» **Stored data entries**
/-- 08 R203, 09 R233. -/
theorem test_amo : (let M := 2 ^ 64
    let stored (p : Pilot) : Pilot := { p with stores := [⟨5, 0x40000, 1, 0, 0, [1]⟩] }
    let later (s : State) : State := { s with seqNo := 6 }
    let op (rel : Bool) : OpAmo := ⟨4, 2, 3, rel, false, true, .add⟩
    [amo true .add 1 0 0x20003 0x20004, amo true .min (M - 1) 0 0x20003 (M - 1), amo true .max (M - 1) 0 0x20003 0x20003, amo true .minu (M - 1) 0 0x20003 0x20003,
    amo true .maxu (M - 1) 0 0x20003 (M - 1), amo true .and 6 0 0x20003 2, amo true .or 4 0 0x20003 0x20007, amo true .xor 1 0 0x20003 0x20002, amo true .xchg 9 0 0x20003 9,
    amo true .cas 9 0x20003 0x20003 9, amo true .cas 9 4 0x20003 0x20003, amo true .tas 66 0 0 0x20007, amo true .tas 65 0 1 0x20003, amo true .incw 0x20003 0 0x20003 0,
    amo true .incw 0x20004 0 0x20003 0x20004, amo false .add 0xFFFFFFFF 0 0x20003 0x20002, traps (.amo (op false)) (pilot [(2, 0x10054)]) 5 0x10054,
    traps (.amo (op false)) (pilot [(2, 0x30000)] (walked 0x30000 .w)) 7 0x30000, endsP (.amo (op false)) (pilot [(2, 0x60000)]) fun p => p.wait == .walk,
    askedP (.amo (op false)) (later (pilot [(2, 0x10050), (3, 7), (4, 8)] stored)) 0x40050 (.amo .add true 7 8),
    endsP (.amo (op true)) (later (pilot [(2, 0x10050)] stored)) fun p => p.wait == .again,
    waits (.amo (op false)) (pilot [] fun p => { p with wait := .mem }), waits (.amo (op false)) (pilot [] fun p => { p with wait := .got 9 0 })].all id = true ∧
    memWf (pilot []).mem = true ∧ gotIs ((pilot []).ptrans 0 0x10050 .w).1 frame1 = true ∧ gotWait ((pilot []).ptrans 0 0x60000 .w).1 = true ∧
    gotBad ((pilot [] (walked 0x30000 .w)).ptrans 0 0x30000 .w).1 = true ∧ (pilot []).poisonedAt 0x40050 8 = false ∧
    (({ pilot [] with poison := [0x4005] }.serveAcc 0 ⟨9, 0x40050, 1, 0, 0, .amo .add true 1 0, []⟩).pilot 0).online = false) := by decide +kernel

/-- 09 R235, R236: fences, WFE, IDLE and HALT in each of their cases. -/
theorem test_fences_and_waits : (let st (p : Pilot) : Pilot := { p with stores := [⟨5, 0x40148, 1, 0, 0, [7]⟩], l1d := [(1, 1)], l1i := [(1, 1)] }
    let l1 (p : Pilot) : Pilot := { p with l1d := [(1, 1)], l1i := [(1, 1)] }
    let busy (p : Pilot) : Pilot := { p with async := [3] }
    [endsP .fenceAcq (pilot [] st) fun p => p.l1d == [] && p.stores.length == 1 && p.pc == 0x10104,
    endsP .fenceRel { pilot [] st with seqNo := 6 } fun p => p.stores.length == 1 && p.l1d.length == 1 && p.rel == 6 && p.pc == 0x10104,
    endsP .fenceFull (pilot [] l1) fun p => p.l1d == [] && p.l1i.length == 1 && p.pc == 0x10104, endsP .fenceFull (pilot [] st) fun p => p.wait == .again,
    endsP .fenceIo (pilot [] l1) fun p => p.l1d == [] && p.l1i == [] && p.pc == 0x10104, endsP .fenceIo (pilot [] st) fun p => p.wait == .again,
    endsP .fenceIo (pilot [] busy) fun p => p.pc == 0x10100 && p.wait == .again,
    endsP .sysWfe (pilot [] fun p => { p with evqtail := 1 }) fun p => p.pc == 0x10104,
    endsP .sysWfe (pilot []) fun p => p.pc == 0x10100 && p.wait == .wfe 65535,
    endsP .sysWfe (pilot [] fun p => { p with wait := .wfe 9, woke := true }) fun p => p.pc == 0x10104 && p.wait == .no,
    waits .sysWfe (pilot [] fun p => { p with wait := .wfe 9 }),
    endsP .sysIdle (pilot [] fun p => { p with evqtail := 1 }) fun p => p.pc == 0x10104, endsP .sysIdle (pilot []) fun p => p.wait == .idle,
    endsP .sysHalt (pilot []) fun p => !p.online, endsP .sysHalt (pilot [] st) fun p => p.online && p.wait == .again,
    endsP .sysHalt (pilot [] busy) fun p => p.online && p.wait == .again].all id = true) := by
  decide +kernel

/-- 09 R238: TLBINV of an address, its wait and its end. -/
theorem test_tlbinv : (let e (v : Nat) : Tlb := ⟨0, v, 0, 0x401DF⟩
    let s := (pilot [(2, 0x10000)]).modQuay 0 fun q => { q with tlb := [e 1, e 2] }
    let w := (pilot [(2, 0x10000)] fun p => { p with wait := .tlbinv 0 0 })
    ends (.sysTlbinv ⟨2, 0⟩) s (fun t => (t.quay 0).tlb == [e 2] && (t.pilot 0).pc == 0x10100 && (match (t.pilot 0).wait with | .tlbinv _ 0 => true | _ => false)) = true ∧
    w.tlbinvWaits 0 0 = false ∧ endsP (.sysTlbinv ⟨2, 0⟩) w (fun p => p.pc == 0x10104 && p.wait == .no) = true) := by decide +kernel

/-- 09 R225, R227, R236: a trap from user mode with the interrupts enabled, and the return from it; SYS TRAP from both modes; ERET in user mode. -/
theorem test_traps : (let u := pilot [(2, 9)] user
    let t := u.trap 5 0x77
    t.me.status = 1 ∧ t.me.epc = 0x10100 ∧ t.me.tval = 0x77 ∧ t.me.pc = 0x20000 ∧
    endsP .sysEret (pilot [] fun p => { p with status := 0x201, epc := 0x10200 }) (fun p => p.pc == 0x10200 && p.status == 0x202) = true ∧
    endsP .sysEret (pilot [] fun p => { p with status := 0x001, epc := 0x10200 }) (fun p => p.status == 0) = true ∧
    traps (.sysTrap ⟨2⟩) u 9 9 = true ∧ traps (.sysTrap ⟨2⟩) (pilot [(2, 9)]) 0xA 9 = true ∧ traps .sysEret u 1 0xF7000001 = true) := by decide +kernel

/-- 03 R87, 09 R223, R239: words that are no instruction, and instructions that user mode may not execute. -/
theorem test_illegal : (let u := pilot [(2, 0x100)] user
    [0x00000000, 0xFF000000, 0xE000000F, 0xE5000 * 4096 + 0xC0, 0xEB000800, 0xEA083800].all (fun w => (decodePilot w).toOption.isNone) = true ∧
    (match u.pilotWord 0 0 with | .next t => (t.pilot 0).cause == 1 && (t.pilot 0).tval == 0 && (t.pilot 0).pc == 0x20000 | _ => false) = true ∧
    supervisorOnly (.fabRstat ⟨5, 6⟩) = true ∧ encode (.fabRstat ⟨5, 6⟩) = some 0xF9298007 ∧
    [traps (.fabRstat ⟨5, 6⟩) u 1 0xF9298007, traps .sysHalt u 1 0xF7000005, traps (.csrRd ⟨3, 0x301⟩) u 1 0xF8180301, traps (.csrWr ⟨2, 0x300⟩) (pilot []) 1 0xF8009300,
      traps (.csrSet ⟨2, 0x400⟩) (pilot []) 1 0xF800A400, traps (.csrClr ⟨2, 0x301⟩) u 1 0xF800B301, traps (.bcnCast ⟨1, 2, 3⟩) u 1 0xFB088602].all id = true) := by decide +kernel

/-- 09 R221 to R223: reads and writes of the CSRs; the reserved bits. -/
theorem test_csrs : (let s := pilot [(2, 0xFFFFFFFFFFFFFFFF)] fun p => { p with cycles := 77, vdid := 0xFF, scratch := 0xF0F0, evqhead := 3, evqtail := 5, evqbase := 0x1000 }
    let q := pilot [(2, 9)] fun p => { p with evqhead := 5, evqtail := 5 }
    [endsP (.csrRd ⟨1, 0x400⟩) s fun p => p.reg 1 == 77, endsP (.csrRd ⟨1, 0x300⟩) (pilot [] user) fun p => p.reg 1 == 0, endsP (.csrRd ⟨1, 0x301⟩) s fun p => p.reg 1 == 0,
    endsP (.csrWr ⟨2, 0x100⟩) s fun p => p.status == 0x303, endsP (.csrWr ⟨2, 0x102⟩) s fun p => p.epc == 0xFFFFFFFFFFFFFFFC,
    endsP (.csrWr ⟨2, 0x104⟩) s fun p => p.tvec == 0xFFFFFFFFFFFFFFFC, endsP (.csrClr ⟨2, 0x105⟩) s fun p => p.scratch == 0,
    endsP (.csrSet ⟨2, 0x105⟩) (pilot [(2, 0xF)] fun p => { p with scratch := 0xF0F0 }) fun p => p.scratch == 0xF0FF,
    endsP (.csrWr ⟨2, 0x200⟩) s fun p => p.evqbase == 0x000FFFFFFFFFF00F && p.evqhead == 5, endsP (.csrWr ⟨2, 0x201⟩) s fun p => p.evqhead == 0xFFFFFFFF,
    endsP (.csrWr ⟨3, 0x202⟩) s fun p => p.evqtail == 5, endsP (.csrWr ⟨2, 0x202⟩) q fun p => p.evqtail == 9 && p.evqhead == 9].all id = true) := by decide +kernel

/-! Commands (09). -/

/-- The header of an image of one cell, at the origin of the partition, with one context (02 R57); the CRC was computed with zlib. -/
def header : List Nat := [84, 71, 82, 72, 1, 0, 0, 1, 0, 0, 1, 0, 0, 1, 0, 0] ++ List.replicate 10 0 ++ [20, 0, 255, 255, 255, 255] ++ List.replicate 24 0 ++
  [64, 1, 0, 0, 238, 23, 110, 90]
def header1 : BitVec 512 := ofBytes 512 (header.map (BitVec.ofNat 8))

/-- A pilot with g2 = 3, and region 3 in a state. -/
def region (st : RState) (f : Region → Region := id) (g3 : Nat := 0) : State :=
  (pilot [(2, 3), (3, g3)]).setRegion 3 (f { Region.free with st := st, rid := 3, hdr := header1, gated := st != .running })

» **TASK TO CARRY OUT**
Please return all lines from the records that hold the word "match".

» **YOUR SOLUTION**
    ends (.sysTlbinv ⟨2, 0⟩) s (fun t => (t.quay 0).tlb == [e 2] && (t.pilot 0).pc == 0x10100 && (match (t.pilot 0).wait with | .tlbinv _ 0 => true | _ => false)) = true ∧
    (match u.pilotWord 0 0 with | .next t => (t.pilot 0).cause == 1 && (t.pilot 0).tval == 0 && (t.pilot 0).pc == 0x20000 | _ => false) = true ∧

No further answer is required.